Robinson pulled Galhino just a little closer, "You tried to mutiny, Maria." They were both exceptionally lucky that the rest of the bridge crew had not told Colonel Zarrey. The ship's XO was brash and vulgar, but while he had his odds with the Admiral, Zarrey remained loyal to him.

"So what?" Maria said, going in for another kiss on the lips, "It's not like it matters as long as everyone keeps quiet. The Admiral's effectively dead." Zarrey didn't have the guts to terminate the man's command and take over officially, but chances were that the Admiral's coma would be fatal. "Good riddance."

Keifer pulled away from her lover. "Maria, I would not be here without him." She admitted that she found the Admiral terrifying, but she still owed him a great deal, and because of that, so did Maria. "If he hadn't accepted my transfer request..."

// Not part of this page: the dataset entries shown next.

theorem abandonRequest_windows (s : State) (m : Master) : (s.abandonRequest m).windows = s.windows := by
  cases hr : s.record m with
  | none => rw [abandonRequest_of_none hr]
  | some r => rw [abandonRequest_of_some hr]

theorem expireTag_windows (s : State) (t : TagNo) (l : LiveWork) : (s.expireTag t l).windows = s.windows :=
  (expireTag_keeps s t l).windows

/-- The frame event of a period leaves what its effect leaves. -/
theorem frameEvent_windows (s : State) (n k : Nat) {effect : State → State}
    (h : ∀ s', (effect s').windows = s'.windows) : (s.frameEvent n k effect).windows = s.windows := by
  unfold State.frameEvent
  split
  · exact h _
  · rfl

/-- A command frame leaves the Window Table alone when its command does. -/
theorem commandFrame_windows (s : State) (f : Frame) {cmd : Option (State → State × Response)}
    (h : ∀ g ∈ cmd, ∀ s', (g s').1.windows = s'.windows) : (s.commandFrame f cmd).windows = s.windows := by
  refine frameEvent_windows s _ _ fun s' => ?_
  cases cmd with
  | none => rfl
  | some g => exact h g rfl s'

/-! ### The command of a frame, if its length is right -/

theorem mem_noArgs {f : Frame} {cmd g : State → State × Response} (h : g ∈ noArgs f cmd) : g = cmd := by
  unfold noArgs at h
  split at h <;> simp_all

theorem mem_oneArg {f : Frame} {cmd : Byte → State → State × Response} {g : State → State × Response}
    (h : g ∈ oneArg f cmd) : ∃ a, g = cmd a := by
  unfold oneArg at h
  split at h
  · exact ⟨_, (Option.some.inj h).symm⟩
  · exact nomatch h

theorem mem_twoArgs {f : Frame} {cmd : Byte → Byte → State → State × Response} {g : State → State × Response}
    (h : g ∈ twoArgs f cmd) : ∃ a b, g = cmd a b := by
  unfold twoArgs at h
  split at h
  · exact ⟨_, _, (Option.some.inj h).symm⟩
  · exact nomatch h

theorem mem_stageArgs {f : Frame} {g : State → State × Response} (h : g ∈ stageArgs f) : ∃ i, g = stageCommand i := by
  unfold stageArgs at h
  split at h
  · exact ⟨_, (Option.some.inj h).symm⟩
  · exact nomatch h

theorem noArgs_windows (s : State) (f : Frame) {cmd : State → State × Response}
    (h : ∀ s', (cmd s').1.windows = s'.windows) : (s.commandFrame f (noArgs f cmd)).windows = s.windows :=
  commandFrame_windows s f fun _ hg => mem_noArgs hg ▸ h

theorem oneArg_windows (s : State) (f : Frame) {cmd : Byte → State → State × Response}
    (h : ∀ a s', (cmd a s').1.windows = s'.windows) : (s.commandFrame f (oneArg f cmd)).windows = s.windows :=
  commandFrame_windows s f fun _ hg => by
    obtain ⟨a, rfl⟩ := mem_oneArg hg
    exact h a

theorem twoArgs_windows (s : State) (f : Frame) {cmd : Byte → Byte → State → State × Response}
    (h : ∀ a b s', (cmd a b s').1.windows = s'.windows) : (s.commandFrame f (twoArgs f cmd)).windows = s.windows :=
  commandFrame_windows s f fun _ hg => by
    obtain ⟨a, b, rfl⟩ := mem_twoArgs hg
    exact h a b

theorem readWindowCommand_windows (cb wb : Byte) (s : State) : (readWindowCommand cb wb s).1.windows = s.windows := by
  unfold readWindowCommand
  split <;> rfl

theorem bindCommand_windows (mb cb : Byte) (s : State) : (bindCommand mb cb s).1.windows = s.windows := by
  unfold bindCommand
  split
  · split <;> rfl
  · rfl

theorem readBindingCommand_windows (mb : Byte) (s : State) : (readBindingCommand mb s).1.windows = s.windows := by
  unfold readBindingCommand
  split <;> rfl

theorem readStreamCommand_windows (mb : Byte) (s : State) : (readStreamCommand mb s).1.windows = s.windows := by
  unfold readStreamCommand
  split <;> rfl

theorem popFaultCommand_windows (s : State) : (popFaultCommand s).1.windows = s.windows := by
  unfold popFaultCommand
  split <;> rfl

theorem setDeadlineCommand_windows (v : Byte) (s : State) : (setDeadlineCommand v s).1.windows = s.windows := by
  unfold setDeadlineCommand
  split <;> rfl

theorem backClearCommand_windows (s : State) : (backClearCommand s).1.windows = s.windows := by
  unfold backClearCommand
  split
  · rfl
  · split <;> rfl

/-! ### Searches and answers -/

theorem searchCompletion_windows {s t : State} (h : exec .searchCompletion s = .next t) : t.windows = s.windows := by
  rw [exec_searchCompletion, execSearchCompletion] at h
  split at h
  · cases h; rfl
  · cases h; rfl
  · split at h
    · cases h; rfl
    · split at h <;> cases h
      · exact deliver_windows _ _
      · rfl

theorem repeatedSearchCompletion_windows {s t : State} (h : exec .repeatedSearchCompletion s = .next t) :
    t.windows = s.windows := by
  rw [exec_repeatedSearchCompletion, execRepeatedSearchCompletion] at h
  split at h
  · cases h; rfl
  · cases h; rfl
  · split at h <;> cases h
    · rfl
    · exact deliver_windows _ _

theorem answer_windows {s t : State} {tag : BitVec 3} {status : AnswerStatus} {data : Bytes8} {check : Byte}
    (h : exec (.answer tag status data check) s = .next t) : t.windows = s.windows := by
  rw [exec_answer, execAnswer] at h
  split at h
  · cases h; rfl
  · split at h <;> cases h
    · exact (keepsTables_answerTag _ _ _ _ _).windows
    · rfl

"The old bastard didn't know what he was doing, Keifer. He doesn't know you, and he doesn't care about what you went through aboard the Ariea." Such things were below the Steel Prince. "We don't need him. No one will care when he dies." In fact, a great many people in the worlds would be quite relieved to hear of his passing.

"Maria..."

"He took people with transfer requests into his crew because he knew that those people would feel indebted to him, because he knew that they would be loyal, no matter what sick thing he ordered them to do." His order to turn of the artificial gravity and unnecessarily murder a hundred of the crew was a prime example. "You heard him as well as I did. We're a numbers game to him."

Keifer had heard him say that, but it did not make sense. "Then why would he give his life to save us?" If they were just game pieces to him, why would he go activate that power core instead of grabbing anti-radiation meds and abandoning ship while they were unconscious?

If Maria could have blamed him saving them all on an accident, she would have. "It was probably because he wanted to save the ship, not because he wanted to save us." Saving the ship had just happened to entail saving the crew as well. In that way, she supposed it was a happy accident. "You know how he is about that," she said resentfully.

Admiral Gives rarely corrected anyone on anything, unless it was decorum that dealt with the ship. The man had not even cared about the pilots throwing streamers in the Marines' barracks or the Marines taping 'KICK ME' signs on the back of the pilots' flight suits, but the moment someone was getting casual with the Singularity's controls, he set them straight with unparalleled efficiency.

"That's not fair, Maria," the communications officer said. "It's really easy for someone to get hurt when they handle the ship." It made a whole lot of sense to correct people in those cases. "He kept his distance from our personal lives, sure, but there is nothing wrong with that." Coming from a previous assignment where the commanding officer failed to keep such a distance, she was more than grateful for it.

"That doesn't change the fact that nobody's going to miss him," Maria countered. "The man is a sociopath." They were lucky that they had not yet been put in an expendable position. He would have killed them with little thought about it.